Short films before Curtas
Why did we found a short film festival more than 30 years ago? I don't think anyone knows anymore, it was a somewhat unconscious choice at a time when short films weren't even part of the current vocabulary. But I believe that the films we had seen in the more or less recent past must have played an important role. I took advantage of the motto launched by Porto/Post/Doc to revisit what would be my personal short film canon before we held a festival dedicated to short films. An exercise in memory where there must be some flaws. But unlike some films I saw two years ago, there are some short films that I know exactly where and under what circumstances they were seen, because they were rare. First of all, the first film I saw at the cinema was a short, Le ballon rouge, by Albert Lamorisse, at a Christmas screening at the company where my parents worked. Or the films on Vasco Granja's ‘Animação’ programme, from Bugs Bunny and Daffy Duck to Norman McLaren. RTP2 TV Channel, could surprise you with works such as Samuel Beckett's Film or Pasolini's La Ricotta. The screenings at Cineclube do Norte, where I saw Resnais' Night and Fog and Pasolini's La sequenza del fiore di carta again with some of my future festival colleagues at the same screening. Of all these, two films I watched at Figueira da Foz film festival in different years, were included in the programme at Porto/Post/Doc: Jean Vigo's Zero de conduite, which I remember, if memory serves, as part of a choice by Manoel de Oliveira, and En rachâchant, by Straub and Huillet, presented in the short film competition, which I think won a prize. It was just a coincidence, but I now realise that both are examples of debate and resistance, within the school, to any manifestation of authority: in Straub-Huillet's film, based on a children's book by Marguerite Duras, a boy refuses to go to school because he is being taught things he doesn't know; Jean Vigo's film, banned in France for almost two decades, after it was made, portrays a group of students from a strict boarding school who rebel against the institution, and the film is still considered today to be one of the most daring acts of rebellion in the history of cinema. (Miguel Dias)

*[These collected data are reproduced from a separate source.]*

-- ==== Sys2Proof/Machine/Core.lean ====
section
/-! DEFINITION. The machine behind the host's interface. -/

def Sys2Proof.core : Host.Core :=
  { State := Sys2Proof.Machine.State, Fault := Sys2Proof.Machine.Fault,
    Refusal := Sys2Proof.Machine.Refusal, step := Sys2Proof.Machine.step,
    reset := Sys2Proof.Machine.State.reset }
end

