-- ==== Sys2Proof/Laws/PerInstr.lean ====
section
/-! SUPPORT. Statements for all instructions, one lemma for each constructor: the size of a frame
(30_encoding.md R92, R106). -/

namespace Sys2Proof

@[simp] theorem unmaskFrom_length (key : Key) (n : Nat) (w : Bytes) :
    (unmaskFrom key n w).length = w.length := by
  induction w generalizing n with
  | nil => rfl
  | cons b rest ih => simp [unmaskFrom, ih]

@[simp] theorem toBe_length (n v : Nat) : (toBe n v).length = n := by
  induction n with
  | zero => rfl
  | succ n ih => simp [toBe, ih]

namespace Laws.FrameSize

/-- A frame is a header and a body as long as the payload; the header has 6, 8 or 14 bytes in a received
frame (with the key) and 2, 4 or 10 in a transmitted one. -/
def Statement (i : Instr) : Prop :=
  ∃ hdr body : Bytes, encode i = hdr ++ body ∧ body.length = i.payload.length ∧
    (if i.received then hdr.length = 6 ∨ hdr.length = 8 ∨ hdr.length = 14
      else hdr.length = 2 ∨ hdr.length = 4 ∨ hdr.length = 10)

theorem rx (fin : Bool) (op : BitVec 4) (form : LenForm) (key : Key) (p : Bytes) :
    ∃ hdr body : Bytes, rxFrame fin op form key p = hdr ++ body ∧ body.length = p.length ∧
      (hdr.length = 6 ∨ hdr.length = 8 ∨ hdr.length = 14) :=
  ⟨headerByte0 fin op :: headerByte1 true (form.field p.length) ::
      (form.ext p.length ++ key.bytes), unmask p key, by simp [rxFrame], by simp [unmask],
    by cases form <;> simp [LenForm.ext, Key.bytes]⟩

theorem tx (fin : Bool) (op : BitVec 4) (p : Bytes) :
    ∃ hdr body : Bytes, encodeFrame fin op p = hdr ++ body ∧ body.length = p.length ∧
      (hdr.length = 2 ∨ hdr.length = 4 ∨ hdr.length = 10) := by
  refine ⟨_, p, rfl, rfl, ?_⟩
  split
  · simp
  · split <;> simp

theorem cont (fin : Bool) (form : LenForm) (key : Key) (payload : Bytes) :
    Statement (.cont fin form key payload) := rx fin 0 form key payload

theorem text (fin : Bool) (form : LenForm) (key : Key) (payload : Bytes) :
    Statement (.text fin form key payload) := rx fin 1 form key payload

theorem binary (fin : Bool) (form : LenForm) (key : Key) (payload : Bytes) :
    Statement (.binary fin form key payload) := rx fin 2 form key payload

theorem close (key : Key) (payload : Bytes) : Statement (.close key payload) :=
  rx true 8 .len7 key payload

theorem ping (key : Key) (payload : Bytes) : Statement (.ping key payload) :=
  rx true 9 .len7 key payload

theorem pong (key : Key) (payload : Bytes) : Statement (.pong key payload) :=
  rx true 10 .len7 key payload

theorem txCont (fin : Bool) (payload : Bytes) : Statement (.txCont fin payload) := tx fin 0 payload

theorem txText (fin : Bool) (payload : Bytes) : Statement (.txText fin payload) := tx fin 1 payload

theorem txBinary (fin : Bool) (payload : Bytes) : Statement (.txBinary fin payload) :=
  tx fin 2 payload

theorem txClose (payload : Bytes) : Statement (.txClose payload) := tx true 8 payload

theorem txPing (payload : Bytes) : Statement (.txPing payload) := tx true 9 payload

theorem txPong (payload : Bytes) : Statement (.txPong payload) := tx true 10 payload

end Laws.FrameSize

end Sys2Proof
end

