theorem State.extendedBy_enterClosed (s : State) : s.ExtendedBy s.enterClosed :=
  ⟨List.prefix_rfl, rfl, rfl⟩

theorem State.extendedBy_localClose (p : Bytes) (s : State) : s.ExtendedBy (s.localClose p) := by
  rw [State.localClose_eq]
  exact ⟨List.prefix_append _ _, rfl, rfl⟩

theorem extendedBy_raiseFail (code : U16) (kind : Kind) (s : State) :
    s.ExtendedBy (raiseFail code kind s) := by
  rw [raiseFail_eq]
  exact ⟨List.prefix_append _ _, rfl, rfl⟩

/-! ### Frames -/

theorem ReceivedOutcome.extendedBy {s t : State} (h : ReceivedOutcome s t) : s.ExtendedBy t := by
  obtain ⟨hcfg, -, -, -, hinputs, -, -⟩ := h.frame
  refine ⟨?_, hcfg, hinputs⟩
  cases h with
  | failed a' code kind _ _ => exact (extendedBy_raiseFail code kind { s with a := a' }).out
  | runs a' outs _ _ _ => exact List.prefix_append _ _
  | closes code reason => rw [State.closeReceived_eq]; exact List.prefix_append _ _

theorem exec_extendedBy {i : Instr} {s t : State} (h : exec i s = .next t) : s.ExtendedBy t := by
  cases hi : i.received with
  | true =>
    rcases exec_received hi h with ⟨-, rfl⟩ | ⟨-, hr⟩
    · exact .refl _
    · exact hr.extendedBy
  | false =>
    rcases exec_transmitted hi h with rfl | ⟨-, -, -, rfl⟩ | ⟨-, p, -, rfl⟩
    · exact .refl _
    · exact s.extendedBy_output _
    · exact s.extendedBy_localClose p

theorem execAll_extendedBy {is : List Instr} {s t : State} (h : execAll is s = .next t) :
    s.ExtendedBy t := by
  induction is generalizing s with
  | nil => cases h; exact .refl _
  | cons i rest ih =>
    simp only [execAll] at h
    split at h
    · rename_i u hu
      exact (exec_extendedBy hu).trans (ih h)
    · rename_i hnext
      exact absurd h (hnext t)

/-! ### The decoder -/

theorem afterHeader_extendedBy (s : State) : s.ExtendedBy (afterHeader s) := by
  unfold afterHeader
  split
  · exact ⟨List.prefix_rfl, rfl, rfl⟩
  · split <;> exact ⟨List.prefix_rfl, rfl, rfl⟩

theorem runFrame_extendedBy {p : Bytes} {s t : State} (h : runFrame p s = .next t) :
    s.ExtendedBy t := by
  unfold runFrame at h
  split at h
  · exact exec_extendedBy h
  · cases h

theorem microHeader_extendedBy {s t : State} (h : microHeader s = .ran (.next t)) :
    s.ExtendedBy t := by
  unfold microHeader at h
  split at h
  · cases h
  · rename_i bs c _
    have hload : s.ExtendedBy
        { s with c := c, h := s.h.load (baseHeader (bs.getD 0 0) (bs.getD 1 0)) } :=
      ⟨List.prefix_rfl, rfl, rfl⟩
    simp only at h
    split at h <;> cases h
    · exact hload.trans (extendedBy_raiseFail ..)
    · exact hload.trans (afterHeader_extendedBy _)

theorem microExtLen16_extendedBy {s t : State} (h : microExtLen16 s = .ran (.next t)) :
    s.ExtendedBy t := by
  unfold microExtLen16 at h
  split at h <;> cases h
  exact ⟨List.prefix_rfl, rfl, rfl⟩

theorem microExtLen64_extendedBy {s t : State} (h : microExtLen64 s = .ran (.next t)) :
    s.ExtendedBy t := by
  unfold microExtLen64 at h
  split at h
  · cases h
  · rename_i bs c _
    have hload : s.ExtendedBy
        { s with c := c, h := { s.h with extLen := some (BitVec.ofNat 64 (be bs)) } } :=
      ⟨List.prefix_rfl, rfl, rfl⟩
    simp only at h
    split at h <;> cases h
    · exact ⟨List.prefix_rfl, rfl, rfl⟩
    · exact hload.trans (extendedBy_raiseFail ..)

theorem microMaskKey_extendedBy {s t : State} (h : microMaskKey s = .ran (.next t)) :
    s.ExtendedBy t := by
  unfold microMaskKey at h
  split at h <;> cases h
  exact ⟨List.prefix_rfl, rfl, rfl⟩

theorem microPayload_extendedBy {s t : State} (h : microPayload s = .ran (.next t)) :
    s.ExtendedBy t := by
  unfold microPayload at h
  split at h
  · cases h; exact extendedBy_raiseFail ..
  · split at h
    · cases h
    · rename_i w c _
      have hfetched : s.ExtendedBy ({ s with c := c }.setDec .awaitingHeader) :=
        ⟨List.prefix_rfl, rfl, rfl⟩
      exact hfetched.trans (runFrame_extendedBy (Micro.ran.inj h))

theorem microStep_extendedBy {s t : State} (h : microStep s = .ran (.next t)) :
    s.ExtendedBy t := by
  unfold microStep at h
  split at h
  · exact microHeader_extendedBy h
  · exact microExtLen16_extendedBy h
  · exact microExtLen64_extendedBy h
  · exact microMaskKey_extendedBy h
  · exact microPayload_extendedBy h
  · cases h

theorem drain_extendedBy {s t : State} (h : drain s = .next t) : s.ExtendedBy t :=
  drain_keeps (fun _ _ _ hu hstep => hu.trans (microStep_extendedBy hstep)) h (.refl s)

/-! ### The inputs -/

theorem hsRequest_extendedBy {method : Bytes} {headers : Headers} {s t : State}
    (h : hsRequest method headers s = .next t) : s.ExtendedBy t := by
  unfold hsRequest at h
  split at h
  · simp only at h
    split at h <;> cases h <;> exact ⟨by simp, rfl, rfl⟩
  all_goals cases h; exact .refl _

theorem rxChunk_extendedBy {bytes : Bytes} {s t : State} (h : rxChunk bytes s = .next t) :
    s.ExtendedBy t := by
  have happend : s.ExtendedBy { s with c := s.c.append bytes } := ⟨List.prefix_rfl, rfl, rfl⟩
  unfold rxChunk at h
  split at h
  · cases h; exact .refl _
  · exact happend.trans (drain_extendedBy h)
  · exact happend.trans (drain_extendedBy h)
  · cases h; exact .refl _

/-- Entry into CLOSED after one output (44_connection.md R239 to R243). -/
theorem State.extendedBy_output_enterClosed (o : Output) (s : State) :
    s.ExtendedBy (s.output o).enterClosed :=
  (s.extendedBy_output o).trans (State.extendedBy_enterClosed _)

theorem rxEnd_extendedBy {s t : State} (h : rxEnd s = .next t) : s.ExtendedBy t := by
  unfold rxEnd at h
  split at h <;> cases h
  · exact s.extendedBy_enterClosed
  · exact s.extendedBy_output_enterClosed _
  · exact s.extendedBy_output_enterClosed _
  · exact .refl _

theorem rxError_extendedBy {s t : State} (h : rxError s = .next t) : s.ExtendedBy t := by
  unfold rxError at h
  split at h <;> cases h
  · exact s.extendedBy_enterClosed
  · exact s.extendedBy_output_enterClosed _
  · exact s.extendedBy_output_enterClosed _
  · exact .refl _

theorem timerExpire_extendedBy {s t : State} (h : timerExpire s = .next t) : s.ExtendedBy t := by
  unfold timerExpire at h
  split at h
  case h_3 =>
    split at h <;> cases h
    · exact s.extendedBy_output_enterClosed _
    · exact .refl _
  all_goals cases h; exact .refl _

theorem drivePause_extendedBy (level : Bool) (s : State) : s.ExtendedBy (drivePause level s) := by
  unfold drivePause
  split
  · exact .refl _
  · exact ⟨List.prefix_append _ _, rfl, rfl⟩

theorem pauseResume_extendedBy {level : Bool} {s t : State} (h : pauseResume level s = .next t) :
    s.ExtendedBy t := by
  unfold pauseResume at h
  split at h <;> cases h
  · exact .refl _
  · exact drivePause_extendedBy level s
  · exact drivePause_extendedBy level s
  · exact .refl _

theorem sendMessage_extendedBy {op : BitVec 4} {payload : Bytes} {frag : Option Nat} {s t : State}
    (h : sendMessage op payload frag s = .next t) : s.ExtendedBy t := by
  unfold sendMessage at h
  split at h
  · cases h; exact .refl _
  · split at h
    · split at h
      · exact exec_extendedBy h
      · split at h
        · cases h; exact .refl _
        · exact execAll_extendedBy h
    · cases h; exact .refl _

theorem closeCommand_extendedBy {code : U16} {reason : Bytes} {s t : State}
    (h : closeCommand code reason s = .next t) : s.ExtendedBy t := by
  unfold closeCommand at h
  split at h
  · exact exec_extendedBy h
  · cases h; exact .refl _

theorem txFrameInput_extendedBy {bytes : Bytes} {s t : State}
    (h : txFrameInput bytes s = .next t) : s.ExtendedBy t := by
  unfold txFrameInput at h
  split at h
  · exact exec_extendedBy h
  · cases h; exact .refl _
  · cases h; exact .refl _

/-- Whatever an input event does, it extends the trace and writes neither the parameters nor the queue. -/
theorem handleInput_extendedBy {input : Input} {s t : State} (h : handleInput input s = .next t) :
    s.ExtendedBy t := by
  cases input with
  | hsRequest method headers => exact hsRequest_extendedBy h
  | rxChunk bytes => exact rxChunk_extendedBy h
  | rxEnd => exact rxEnd_extendedBy h
  | rxError => exact rxError_extendedBy h
  | timerExpire => exact timerExpire_extendedBy h
  | sendMessage op payload frag => exact sendMessage_extendedBy h
  | sendPing payload => exact exec_extendedBy (i := .txPing payload) h
  | sendPong payload => exact exec_extendedBy (i := .txPong payload) h
  | close code reason => exact closeCommand_extendedBy h
  | pause => exact pauseResume_extendedBy h
  | resume => exact pauseResume_extendedBy h
  | txFrame bytes => exact txFrameInput_extendedBy h

/-- The two cases of a step: it waits, or it handles the oldest input in the state without it. -/
theorem step_cases (s : State) :
    (s.inputs = [] ∧ step s = .next s) ∨
    (∃ input rest, s.inputs = input :: rest ∧
      step s = handleInput input { s with inputs := rest }) := by
  unfold step takeInput
  split
  · rename_i hnil; exact .inl ⟨hnil, rfl⟩
  · rename_i input rest hcons; exact .inr ⟨input, rest, hcons, rfl⟩
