-- ==== Sys2Proof/Machine/Operands.lean ====
section
/-! DEFINITION. The operand of a busy step: the poll response at the head of the channel (20_memory.md R61, R62), and
the bytes an instruction that is read from the channel puts there. -/

namespace Sys2Proof.Machine

/-- What the coming poll answers: the head of the channel; a channel that has run out is silent
(20_memory.md R62). -/
def State.response (s : State) : Option Byte :=
  match s.chan with
  | [] => none
  | r :: _ => r

/-- The poll consumes the head of the channel (20_memory.md R61). -/
def State.popChan (s : State) : State := { s with chan := s.chan.tail }

/-- The host's action of this step is used up. -/
def State.popHost (s : State) : State := { s with host := s.host.tail }

/-- These bytes are what the channel offers next, in place of as many responses at its head
(notes/assumptions/5.md, 6.md). Where they stand there already, nothing changes. -/
def State.offer (bs : List Byte) (s : State) : State :=
  { s with chan := bs.map some ++ s.chan.drop bs.length }

/-- The bytes at the head of the channel, as far as they follow without an empty poll, at most `n` of them. -/
def headBytes (n : Nat) (chan : List (Option Byte)) : List Byte :=
  match n, chan with
  | 0, _ => []
  | _ + 1, [] => []
  | _ + 1, none :: _ => []
  | n + 1, some b :: rest => b :: headBytes n rest

end Sys2Proof.Machine
end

En rachâchant by Jean-Marie Straub and Danièle Huillet is based on the short story Ah! Ernesto! (1971) by Marguerite Duras in which the child Ernesto does not want to go to school anymore. The film addresses the tension between legitimate knowledge taught in schools and popular culture. Here, it is the student who comes with a new and revolutionary pedagogical system. The film is a lesson that teaches a form of resistance to the institution, and addresses a political reflection on the education system, as well as on the status of children.